The Worth A Thousand Words Job

After the events of the Evil-Fake-Psychic-Who-Should-Be-Shot Job, Hardison tries to do something nice for Parker.

A/N: Episode tag to The Future Job. No overt pairings, but intended to be pre-Parker/Hardison romance, with some Eliot friendship thrown in. I love Hardison, but I find it hard to hear his voice in my head so I hope I did him justice.

"Hey, Parker? Girl, you up here?" Hardison stepped gingerly out of the service stairs doorway, and glanced around. Liiiitle too close to the edge here...he sidestepped away from the waist-high wall encircling the roof. He might own the building, but that didn't mean he had any business bein' out on the roof! He glanced around and caught sight of Parker perched ON the corner of that narrow little wall, like some sort of platinum-haired gargoyle, staring out at the city. A gorgeous platinum-haired gargoyle...focus Alec! he tried to tell himself, only it sounded more like a gravelly damnit Hardison! in his head. He had been spending way too much time with these people.

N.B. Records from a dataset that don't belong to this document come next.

-- ==== Sys2Proof/Tests/Slice0.lean ====
section
/-! SUPPORT. Tests, each of one operation on a small state. Expected results are the spec's vectors (95_test_vectors.md, named
by their number) or bits written out from 30_encoding.md R76; none is the model's own answer. The witnesses at the end show
that the hypotheses of the obligations of Certificates/Slice0 can be met, clause by clause. -/

namespace Sys2Proof.Tests

open Sys2Proof Sys2Proof.Machine

/-! ### Helpers -/

/-- What a next state is tested for; a stop fails the test. -/
def next (r : Result) (p : State → Bool) : Bool :=
  match r with
  | .next t => p t
  | _ => false

/-- One tick of the word `w`, placed where `s` fetches next. -/
def after (w : Nat) (s : State) (p : State → Bool) : Bool :=
  next (step (s.withFetchWord 16 w)) p

/-- The construction state with `V1 = a`, `V2 = b` and `VF = 0xAA` (section 2.3 of the vectors). -/
def regs12 (a b : Byte) : State :=
  ((State.reset.setV 1 a).setV 2 b).setV 15 0xAA

/-- A framebuffer with these pixels set. -/
def lit (ps : List (Fin 64 × Fin 32)) : Frame :=
  ps.foldl (fun f p => setPixel f p.1 p.2 true) blankFrame

/-- The pixels of `on` are set and those of `off` are clear. -/
def shows (f : Frame) (on off : List (Fin 64 × Fin 32)) : Bool :=
  on.all (fun p => pixel f p.1 p.2) && off.all (fun p => !pixel f p.1 p.2)

/-- Sprite bytes at I = 0x300, the coordinates in V0 and V1, and a framebuffer (section 2.5 of the vectors). -/
def sprite (bytes : List Byte) (x y : Byte) (f : Frame) : State :=
  writeBytes 0x300 bytes ((((State.reset.setI 0x300).setV 0 x).setV 1 y).setFb f)

/-- That state with DRAW_EDGE = WRAP. -/
def wrapping (s : State) : State :=
  { s with cfg := ⟨0x50, .wrap, 0⟩ }

/-! ### Decoding: one word of each row, written out from R76 -/

theorem test_decode_control :
    decodeWord 0b0000000011101110#16 = .ok .ret ∧ decodeWord 0b0001101010111100#16 = .ok (.jp 0xABC#12) ∧
    decodeWord 0b0010101010111100#16 = .ok (.call 0xABC#12) ∧ decodeWord 0b0011001101000010#16 = .ok (.seImm 3 0x42#8) ∧
    decodeWord 0b0100001101000010#16 = .ok (.sneImm 3 0x42#8) ∧ decodeWord 0b0101101010110000#16 = .ok (.seReg 10 11) ∧
    decodeWord 0b1001101010110000#16 = .ok (.sneReg 10 11) ∧ decodeWord 0b1011001100000001#16 = .ok (.jpV0 0x301#12) :=
  ⟨rfl, rfl, rfl, rfl, rfl, rfl, rfl, rfl⟩

theorem test_decode_loads :
    decodeWord 0b0110000101010101#16 = .ok (.ldImm 1 0x55#8) ∧ decodeWord 0b0111000110000010#16 = .ok (.addImm 1 0x82#8) ∧
    decodeWord 0b1000000100100000#16 = .ok (.ldReg 1 2) ∧ decodeWord 0b1100001100001111#16 = .ok (.rnd 3 0x0F#8) :=
  ⟨rfl, rfl, rfl, rfl⟩

theorem test_decode_alu :
    decodeWord 0b1000000100100001#16 = .ok (.or 1 2) ∧ decodeWord 0b1000000100100010#16 = .ok (.and 1 2) ∧
    decodeWord 0b1000000100100011#16 = .ok (.xor 1 2) ∧ decodeWord 0b1000000100100100#16 = .ok (.addReg 1 2) ∧
    decodeWord 0b1000000100100101#16 = .ok (.sub 1 2) ∧ decodeWord 0b1000000111110110#16 = .ok (.shr 1 15) ∧
    decodeWord 0b1000000100100111#16 = .ok (.subn 1 2) ∧ decodeWord 0b1000000100101110#16 = .ok (.shl 1 2) :=
  ⟨rfl, rfl, rfl, rfl, rfl, rfl, rfl, rfl⟩

theorem test_decode_index_memory :
    decodeWord 0b1010001100000000#16 = .ok (.ldI 0x300#12) ∧ decodeWord 0b1111001000011110#16 = .ok (.addI 2) ∧
    decodeWord 0b1111000000101001#16 = .ok (.ldF 0) ∧ decodeWord 0b1111001100110011#16 = .ok (.ldB 3) ∧
    decodeWord 0b1111001001010101#16 = .ok (.ldMemVx 2) ∧ decodeWord 0b1111001001100101#16 = .ok (.ldVxMem 2) :=
  ⟨rfl, rfl, rfl, rfl, rfl, rfl⟩

theorem test_decode_display :
    decodeWord 0b0000000011100000#16 = .ok .cls ∧ decodeWord 0b1101000100101111#16 = .ok (.drw 1 2 0xF#4) :=
  ⟨rfl, rfl⟩

theorem test_decode_keys_timers :
    decodeWord 0b1110001010011110#16 = .ok (.skp 2) ∧ decodeWord 0b1110001010100001#16 = .ok (.sknp 2) ∧
    decodeWord 0b1111001100000111#16 = .ok (.ldVxDt 3) ∧ decodeWord 0b1111000000001010#16 = .ok (.ldVxK 0) ∧
    decodeWord 0b1111001100010101#16 = .ok (.ldDt 3) ∧ decodeWord 0b1111000000011000#16 = .ok (.ldSt 0) :=
  ⟨rfl, rfl, rfl, rfl, rfl, rfl⟩

/-- Vectors E4 to E10. -/
theorem test_decode_unknown :
    [0x0000#16, 0x0123, 0x5121, 0x9121, 0x8128, 0x812F, 0xE19F, 0xE1A0, 0xF100, 0xF166].all
      (fun w => decodeWord w == .error (.unknownOpcode w)) = true := by decide

/-- Vector S1. -/
theorem test_fields :
    fields 0xD12F#16 = ⟨0xD, 1, 2, 0xF, 0x2F, 0x12F⟩ ∧ fields 0x8AB4#16 = ⟨8, 10, 11, 4, 0xB4, 0xAB4⟩ := by decide

/-- R56, R71: the high byte first; one byte is no instruction. -/
theorem test_decode_bytes :
    decodeBytes [0x12, 0x34, 0x56] = .ok (.jp 0x234#12, [0x56]) ∧ decodeBytes [0x12] = .error .truncated :=
  ⟨rfl, rfl⟩

/-- R84: no two rows of R76 share a word, that is, the matches of any two rows differ in a bit that both masks hold. -/
theorem test_rows_disjoint :
    List.Pairwise (fun p q : Word × Word => (p.1 ^^^ q.1) &&& p.2 &&& q.2 ≠ 0)
      ([.cls, .ret, .jp 0, .call 0, .seImm 0 0, .sneImm 0 0, .seReg 0 0, .ldImm 0 0, .addImm 0 0, .ldReg 0 0, .or 0 0,
        .and 0 0, .xor 0 0, .addReg 0 0, .sub 0 0, .shr 0 0, .subn 0 0, .shl 0 0, .sneReg 0 0, .ldI 0, .jpV0 0, .rnd 0 0,
        .drw 0 0 0, .skp 0, .sknp 0, .ldVxDt 0, .ldVxK 0, .ldDt 0, .ldSt 0, .addI 0, .ldF 0, .ldB 0, .ldMemVx 0,
        .ldVxMem 0].map tableRow) := by decide

/-! ### The checks of WellFormed, each on an ill-formed term -/

theorem test_fields_nn_refused : Fields.wellFormed ⟨0xD, 1, 2, 0xF, 0x3F, 0x13F⟩ = false := by decide

theorem test_fields_nnn_refused : Fields.wellFormed ⟨0xD, 1, 2, 0xF, 0x2F, 0x22F⟩ = false := by decide

theorem test_font_base_refused : fontBaseAllowed 432 = true ∧ fontBaseAllowed 433 = false := by decide

/-- Vector T17. -/
theorem test_image_refused : imageFits 3584 = true ∧ imageFits 3585 = false := by decide

theorem test_number_refused : numberFits 12 4095 = true ∧ numberFits 12 4096 = false ∧ numberFits 8 256 = false := by decide

theorem test_assembler_refused :
    assembleLine .jp [.num 4096] = none ∧ assembleLine .se [.v 1, .num 256] = none ∧
    assembleLine .drw [.v 0, .v 1, .num 16] = none ∧ assembleLine .jp [.v 1, .num 5] = none ∧
    assembleItem (.db 256) = none := by decide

"Parker?" But she probably couldn't hear him over the wind. He didn't want to get any closer to the edge, waist-high or not, but he stepped toward her nonetheless, trying to make as much noise as he could. He had no idea if she had brought any cutlery up here with her. She must have heard him though, because she brought an arm up, wiping hastily at her eyes, but didn't look at him.

"Can I come closer? Promise you won't push me off the roof?"

She sniffled, then said with fake brightness, "'Course I won't silly! You're not wearing a harness!" He bit the bullet and stepped right up to the wall next to her, and he mostly successfully avoided looking over the edge. She turned to face him, but her smile was half-hearted and her eyes suspiciously red. She made no move to get off the wall. Man, he wished Sophie was here. She would have made everything alright with just a couple of words, and he wouldn't have had to come up here at all.

"Eliot says dinner's almost ready, time for you to come in."

"Not really hungry." She turned back toward the city with a wistful gaze, and Hardison had a sudden image of her stretching out massive wings and just taking off, riding the thermals over the city, into the night. He shook his head. Maybe he should cut back on the fantasy games...Still, Parker's expression right now looked as if that might be just what she wanted as well.

Hardison thought he knew what was bothering her. "We got that bastard today, we got him good. Makin' him pay for what he did for the rest of his life, it's better than dismembering him, don't you think?" And wasn't it a little creepy just how willing Eliot had been to do that?

"Sometimes, if I try really really hard, I can almost remember what he looked like." It sounded like Parker was talking more to herself than him, as if she had forgotten he was there, and when he glanced over, her eyes were squeezed tightly shut, a few tears escaping out the corners.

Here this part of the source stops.